Today, according to Worldometers,
the country with the fastest growing rate of increase in COVID-19 cases in the “western”
world is Sweden. Outside of the U.S. and Russia, today’s increase in new cases of
2,214 is the highest in hard numbers; although well behind the U.S., in terms of per
population this is more than three times the U.S. rate of increase. After a slow
start in being counted, its death rate is catching up to that of Spain, Italy
and the UK, and will likely surpass them as a percentage of the population. Unlike
other countries that took the pandemic seriously, Sweden’s virus problem is far
from “topping off.”
While other countries, such as in
Latin America, have had difficulty in implementing lockdown orders because its
social safety net programs are practically non-existent—due to the large number
of people who work in the “informal” economy, such as day labor and selling
produce in markets to survive—and some populace countries, such as India and
Bangladesh, have massive urban slums that make it almost impossible to practice
social distancing, Sweden does not have such rationalizations for what it has
done. Unlike its neighbors Norway, Denmark and Finland, which have managed to
stave-off significant impacts, it has proceeded as if it was “business as
usual,” with not closing its borders, or requiring social distancing, or the closure of
businesses or schools—and it is now paying the price for it, and its older
population in particular. The belief that the elderly would be “protected”
being isolated in care homes would prove a false assumption; instead they have
turned into houses of death. Care givers would give the excuse for not wearing protective
masks or limiting visitation by claiming that they had not received the written
“guidance” to so.
What happened? A Swedish
epidemiologist, Anders Tegnell, was apparently tasked by the government to
provide it cover for keeping the Swedish economy “open.” Tegnell would claim that
Sweden would eventually develop a “herd immunity,” meaning a large percentage
of the population would catch the virus, and although a few more vulnerable
people would die, it would be “worth” the risk because the population would
more quickly develop a “self” immunity. The problem is that this hasn’t
happened. Tegnell’s claim in early May that herd immunity would soon reach
40 percent in Sweden turned out to be overly optimistic; recent reporting
indicates that testing in Stockholm revealed that only 7 percent had evidence
of antibodies against the COVID-19.
Today, many in Sweden are
outraged that their aged parents and grandparents were allowed to be killed-off
by the virus because of the government’s lax policies—and some of them may be
next. But there are those who charge that the Swedish population’s preference
to do their “own thing” without government interference is also at fault; the
Swedish people expected to go about their daily lives, and conned themselves
into believing they were acting with “common
sense”—or at least that was the belief behind the “advisories” from the Public
Health Agency.
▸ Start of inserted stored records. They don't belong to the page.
-- ==== Sys2Proof/Syntax.lean ====
section
/-! DEFINITION. The closed sets the spec names (latch modes, directions, classes of a transition) and the instructions:
one constructor of `Instr` for each row of spec/opcode_table.json. -/

namespace Sys2Proof

/-- The three latch modes (spec/43_latch_modes.md R94). -/
inductive LatchMode where
  | four3
  | four0
  | two03
deriving DecidableEq, Repr

/-- The three values of the derived condition Direction (spec/10_state.md R20). -/
inductive Direction where
  | noRotation
  | clockwise
  | counterClockwise
deriving DecidableEq, Repr

/-- The classes of a (old, new) pair of RawStates (spec/42_transition_table.md R76 to R91). -/
inductive TransitionClass where
  | unchanged
  | validClockwise
  | validCounterClockwise
  | invalid
deriving DecidableEq, Repr

/-- The rows of spec/opcode_table.json. The first eight are the values of the operation select `op` (spec/30_encoding.md
R50); the sixteen ROM rows are the entries of transition_table_rom, each a micro-operation of SAMPLE (R76 to R91). -/
inductive Instr where
  /-- NOP, `op = 000` (R118). -/
  | nop
  /-- CONSTRUCT, `op = 001`, with the LatchMode operand as it stands on `mode_in` (R61). -/
  | construct (modeIn : BitVec 2)
  /-- SAMPLE, `op = 010` (R66). -/
  | sample
  /-- GET_POSITION, `op = 011` (R104). -/
  | getPosition
  /-- SET_POSITION, `op = 100`, with its signed operand (R106). -/
  | setPosition (posIn : Int)
  /-- GET_DIRECTION, `op = 101` (R111). -/
  | getDirection
  /-- The reserved code `op = 110` (R120). -/
  | reserved6
  /-- The reserved code `op = 111` (R120). -/
  | reserved7
  | rom0
  | rom1
  | rom2
  | rom3
  | rom4
  | rom5
  | rom6
  | rom7
  | rom8
  | rom9
  | rom10
  | rom11
  | rom12
  | rom13
  | rom14
  | rom15
deriving DecidableEq, Repr

end Sys2Proof
end

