/-! ## Runs of SAMPLEs -/

/-- R74: over any run of SAMPLEs, with any pins, the counter changes by clockwise minus counter-clockwise single steps,
modulo 2^W (so without the premise that nothing wraps), and the snapshot and the mode stand still. -/
def Obligations.SamplesCountTheNetSteps : Prop :=
  ∀ (s : State) (d : Decoder s.posW) (pins : List Pins), s.decoder = some d →
    ∃ (d' : Decoder s.posW) (r : Result s.posW),
      runTrace (pins.map TraceLine.sample) s = .next (State.feed [] { s with decoder := some d', result := r }) ∧
        d'.finePosition =
          d.finePosition + BitVec.ofInt s.posW (netSteps d.lastRawState (pins.map Pins.raw)) ∧
        d'.lastRawState = finalRaw d.lastRawState (pins.map Pins.raw) ∧
        d'.logicalPositionPrev = d.logicalPositionPrev ∧ d'.mode = d.mode

/-- R93 (c), R103, R149: samples that go out any way, two-bit changes among them, and come back the same way restore the
counter and the remembered RawState. -/
def Obligations.OutAndBackCancels : Prop :=
  ∀ (s : State) (d : Decoder s.posW) (raws : List RawState), s.decoder = some d →
    ∃ t, runTrace ((outAndBack d.lastRawState raws).map sampleRaw) s = .next t ∧
      t.fine = s.fine ∧ t.lastRaw = s.lastRaw

/-- R103: from a latch point just latched, valid steps that leave it and return the same way latch the same value. -/
def Obligations.ReversalKeepsTheLatchedValue : Prop :=
  ∀ (s : State) (d : Decoder s.posW) (raws : List RawState), s.decoder = some d →
    isLatchPoint d.mode d.lastRawState = true → d.logicalPosition = asr d.finePosition (modeShift d.mode) →
    ∃ t, runTrace ((outAndBack d.lastRawState raws).map sampleRaw) s = .next t ∧ t.logical = s.logical

/-- R101 (second part): while every transition is valid and nothing can wrap, the two counters drift no further apart than
the bounds of the rule, from any state in which the counter lies in the position's interval. -/
def Obligations.CountersStayWithinTheDriftBounds : Prop :=
  ∀ (s : State) (d : Decoder s.posW) (pins : List Pins), s.decoder = some d →
    2 ^ modeShift d.mode * d.logicalPosition.toInt ≤ d.finePosition.toInt →
    d.finePosition.toInt ≤ 2 ^ modeShift d.mode * d.logicalPosition.toInt + 2 ^ modeShift d.mode - 1 →
    noInvalidStep d.lastRawState (pins.map Pins.raw) = true →
    -2 ^ (s.posW - 1) ≤ d.finePosition.toInt - pins.length →
    d.finePosition.toInt + pins.length < 2 ^ (s.posW - 1) →
    ∃ t f l, runTrace (pins.map TraceLine.sample) s = .next t ∧ t.fine = some f ∧ t.logical = some l ∧
      match d.mode with
      | .four3 => 4 * l - 3 ≤ f ∧ f ≤ 4 * l + 6
      | .four0 => 4 * l - 3 ≤ f ∧ f ≤ 4 * l + 6
      | .two03 => 2 * l - 1 ≤ f ∧ f ≤ 2 * l + 2

/-- R102: the first latch after CONSTRUCT at any RawState, `c` steps away in either direction, loads the floor of ±c over
the step factor. The width is at least 4, so that a count of 4 is representable. -/
def Obligations.FirstLatchAfterConstruct : Prop :=
  ∀ (s : State) (mode : LatchMode) (r : RawState) (c : Nat), s.constructed = false → 4 ≤ s.posW → 1 ≤ c → c ≤ 4 →
    (isLatchPoint mode (finalRaw r (clockwiseWalk r c)) = true →
        (∀ j, 1 ≤ j → j < c → isLatchPoint mode (finalRaw r (clockwiseWalk r j)) = false) →
        ∃ t, runTrace (constructRaw mode r :: (clockwiseWalk r c).map sampleRaw) s = .next t ∧
          t.logical = some (Int.fdiv c (2 ^ modeShift mode))) ∧
      (isLatchPoint mode (finalRaw r (counterClockwiseWalk r c)) = true →
        (∀ j, 1 ≤ j → j < c → isLatchPoint mode (finalRaw r (counterClockwiseWalk r j)) = false) →
        ∃ t, runTrace (constructRaw mode r :: (counterClockwiseWalk r c).map sampleRaw) s = .next t ∧
          t.logical = some (Int.fdiv (-c) (2 ^ modeShift mode)))

/-- R108 (c), (d): after an override with an operand in range, every later latch loads what it would have loaded without
the override plus `v − floor(f0 / 2^s)`, where `f0` was the counter just before. Both runs see the same pins, end in a latch,
and cannot wrap. -/
def Obligations.OverrideShiftsEveryLaterLatch : Prop :=
  ∀ (s s0 : State) (d : Decoder s.posW) (v : Int) (pins : List Pins) (last : Pins), s.decoder = some d →
    Config.minPosW ≤ s.posW → InLatchRange s.posW (modeShift d.mode) v → exec (.setPosition v) s = .next s0 →
    last.raw ≠ finalRaw d.lastRawState (pins.map Pins.raw) → isLatchPoint d.mode last.raw = true →
    -2 ^ (s.posW - 1) ≤ d.finePosition.toInt - (pins.length + 1) →
    d.finePosition.toInt + (pins.length + 1) < 2 ^ (s.posW - 1) →
    -2 ^ (s.posW - 1) ≤ 2 ^ modeShift d.mode * v - (pins.length + 1) →
    2 ^ modeShift d.mode * v + 2 ^ modeShift d.mode + (pins.length + 1) ≤ 2 ^ (s.posW - 1) →
    ∃ a b l, runTrace ((pins ++ [last]).map TraceLine.sample) s = .next a ∧
      runTrace ((pins ++ [last]).map TraceLine.sample) s0 = .next b ∧
      a.logical = some l ∧ b.logical = some (l + (v - Int.fdiv d.finePosition.toInt (2 ^ modeShift d.mode)))

/-! ## GET_POSITION and SET_POSITION -/

/-- R104: GET_POSITION returns `logical_position`, which stands on `pos_out`, and writes no register. -/
def Obligations.GetPositionReturnsTheLatchedPosition : Prop :=
  ∀ (s : State) (d : Decoder s.posW), s.decoder = some d →
    exec .getPosition s = .next { s with result := .position d.logicalPosition } ∧
      s.posOut = some d.logicalPosition ∧
      ∀ cmd : BitVec (s.posW + 5), cmdOp cmd = 0b011#3 → decode cmd = .getPosition

/-- R106: SET_POSITION writes both positions with `pos_in` and the counter with `pos_in` shifted up over the low bits;
Direction evaluates to NoRotation on two equal positions. -/
def Obligations.SetPositionOverridesThePositions : Prop :=
  ∀ (s : State) (d : Decoder s.posW) (cmd : BitVec (s.posW + 5)) (k : Nat), s.decoder = some d →
    cmdOp cmd = 0b100#3 → k = (match d.mode with | .four3 => 2 | .four0 => 2 | .two03 => 1) →
    decode cmd = .setPosition (cmdPosIn cmd).toInt ∧
      exec (.setPosition (cmdPosIn cmd).toInt) s = .next
        { s with
          decoder := some
            { d with
              finePosition := (cmdPosIn cmd <<< k) ||| ((d.finePosition.setWidth k).setWidth s.posW)
              logicalPosition := cmdPosIn cmd
              logicalPositionPrev := cmdPosIn cmd }
          result := .nothing } ∧
      directionOf (cmdPosIn cmd) (cmdPosIn cmd) = .noRotation

/-- R107: for an operand in range the counter is `2^s · v + low` and shifts back to it; out of range it shifts back to the
sign-extended low bits of the operand, another value, while both positions hold the operand. -/
def Obligations.OverrideOperandRange : Prop :=
  ∀ (s : State) (d : Decoder s.posW) (v : Int) (k : Nat), Config.minPosW ≤ s.posW → s.decoder = some d →
    PosOperand.wf s.posW v = true → k = modeShift d.mode →
    ∃ d' : Decoder s.posW,
      exec (.setPosition v) s = .next { s with decoder := some d', result := .nothing } ∧
        d'.logicalPosition.toInt = v ∧ d'.logicalPositionPrev.toInt = v ∧
        asr d'.finePosition k = ((BitVec.ofInt s.posW v).setWidth (s.posW - k)).signExtend s.posW ∧
        (InLatchRange s.posW k v →
          d'.finePosition.toInt = 2 ^ k * v + d.finePosition.toInt % 2 ^ k ∧
            asr d'.finePosition k = d'.logicalPosition) ∧
        (¬ InLatchRange s.posW k v → asr d'.finePosition k ≠ d'.logicalPosition)

/-- R108 (a), (b), R109: right after an override GET_POSITION returns the operand, GET_DIRECTION returns NoRotation, and a
SAMPLE of unchanged lines keeps the override. -/
def Obligations.OverrideIsReadBackAndNotReported : Prop :=
  ∀ (s : State) (d : Decoder s.posW) (v : Int), s.decoder = some d →
    ∃ t, exec (.setPosition v) s = .next t ∧
      exec .getPosition t = .next { t with result := .position (BitVec.ofInt t.posW v) } ∧
      exec .getDirection t = .next { t with result := .direction .noRotation } ∧
      (s.ports.pins.raw = d.lastRawState → exec .sample t = .next t)

/-! ## GET_DIRECTION -/

/-- R111: GET_DIRECTION returns the comparison of the two positions, on `dir_out` in the step, and takes the snapshot. -/
def Obligations.GetDirectionComparesAndSnapshots : Prop :=
  ∀ (s : State) (d : Decoder s.posW) (x : Direction), s.decoder = some d →
    (d.logicalPositionPrev.toInt > d.logicalPosition.toInt ∧ x = .counterClockwise) ∨
        (d.logicalPositionPrev.toInt < d.logicalPosition.toInt ∧ x = .clockwise) ∨
        (d.logicalPositionPrev.toInt = d.logicalPosition.toInt ∧ x = .noRotation) →
    exec .getDirection s = .next
        { s with
          decoder := some { d with logicalPositionPrev := d.logicalPosition }
          result := .direction x } ∧
      (s.ports.rst = false → cmdOp s.ports.cmd = 0b101#3 →
        dirOut s = some (match x with
          | .noRotation => 0b00#2 | .clockwise => 0b01#2 | .counterClockwise => 0b11#2)) ∧
      ∀ cmd : BitVec (s.posW + 5), cmdOp cmd = 0b101#3 → decode cmd = .getDirection

/-- R112: a direction is reported at most once: a second query returns NoRotation, and so does any query made while the
two positions are equal. -/
def Obligations.DirectionIsReportedOnce : Prop :=
  ∀ s : State, s.constructed = true →
    ∃ t, exec .getDirection s = .next t ∧
      exec .getDirection t = .next { t with result := .direction .noRotation } ∧
      ∀ u : State, u.constructed = true → u.logical = t.logical → u.prev = t.prev →
        exec .getDirection u = .next { u with result := .direction .noRotation }
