-- ==== Sys2Proof/Tests/Slice0.lean ====
section
/-! SUPPORT. Tests of single steps, each expected value taken from the vector of spec/95_test_vectors.md that its comment
names (or from the rule it names), and for each statement of Certificates/Slice0/Obligations.lean with hypotheses a
witness: a concrete state and operands that meet them all. -/

namespace Sys2Proof.Tests

open Sys2Proof.Machine

/-! ## Helpers -/

/-- The registers of a vector's tuple (last_raw_state, fine_position, logical_position, logical_position_prev). -/
abbrev regs (W : Nat) (m : LatchMode) (raw : Nat) (fine logical prev : Int) : Decoder W :=
  { finePosition := BitVec.ofInt W fine
    logicalPosition := BitVec.ofInt W logical
    logicalPositionPrev := BitVec.ofInt W prev
    lastRawState := BitVec.ofNat 2 raw
    mode := m }

/-- A constructed state with these registers and this nibble on the pins. -/
abbrev built {W : Nat} (d : Decoder W) (pins : BitVec 4) : State :=
  { posW := W
    decoder := some d
    ports := { Ports.idle W with pins := Pins.ofNibble pins }
    result := .nothing
    pending := [] }

/-- An unconstructed state with this nibble on the pins. -/
abbrev empty (W : Nat) (pins : BitVec 4) : State :=
  { posW := W
    decoder := none
    ports := { Ports.idle W with pins := Pins.ofNibble pins }
    result := .nothing
    pending := [] }

/-- A vector's tuple (last_raw_state, fine_position, logical_position, logical_position_prev), each `none` while
unconstructed. -/
structure Tuple where
  raw : Option RawState
  fine : Option Int
  logical : Option Int
  prev : Option Int
deriving DecidableEq, Repr

/-- The tuple of the next state. -/
def after : Host.Outcome State Fault Refusal → Option Tuple
  | .next t => some { raw := t.lastRaw, fine := t.fine, logical := t.logical, prev := t.prev }
  | .fault _ => none
  | .refused _ => none

/-- A constructed decoder's tuple as the vectors write it. -/
def tuple (raw : Nat) (fine logical prev : Int) : Option Tuple :=
  some { raw := some (BitVec.ofNat 2 raw), fine := some fine, logical := some logical, prev := some prev }

/-- The tuple of an unconstructed decoder. -/
def noTuple : Option Tuple := some { raw := none, fine := none, logical := none, prev := none }

/-- The reason of a refused step. -/
def refusal : Host.Outcome State Fault Refusal → Option Refusal
  | .refused r => some r
  | .next _ => none
  | .fault _ => none

/-- The position the step returned. -/
def returned : Host.Outcome State Fault Refusal → Option Int
  | .next t => match t.result with | .position v => some v.toInt | .nothing => none | .direction _ => none
  | .fault _ => none
  | .refused _ => none

/-- The direction the step returned. -/
def turned : Host.Outcome State Fault Refusal → Option Direction
  | .next t => match t.result with | .direction x => some x | .nothing => none | .position _ => none
  | .fault _ => none
  | .refused _ => none

/-! ## WellFormed -/

/-- R51, R55: CONSTRUCT with the reserved mode code is ill-formed. -/
theorem test_wf_refuses_reserved_mode : Instr.wf 32 (.construct 0b00#2) = false := by decide

/-- R51: an operand above or below the W-bit range is ill-formed, its ends are not. -/
theorem test_wf_refuses_wide_operand :
    Instr.wf 8 (.setPosition 128) = false ∧ Instr.wf 8 (.setPosition (-129)) = false ∧
      Instr.wf 8 (.setPosition 127) = true ∧ Instr.wf 8 (.setPosition (-128)) = true := by decide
Yet there are still those, like health minister Lena Hallengren,
who are trying to pass the buck for their own inaction, blaming it all on a “society-wide”
failure, and employers who did not provide workers with “proper guidance.”
But the reality is that when
government officials do not take health crises like the COVID-19 seriously, how
is the public expected to do so to, especially when it is not in its “nature”
to do so? Even the “unofficial” reason
to avoid lockdown rules in Sweden, to keep the economy running, has turned out
to be a chimera, with the country’s economy expected to contract at a faster
rate than it neighbors, which did enact lockdown policies.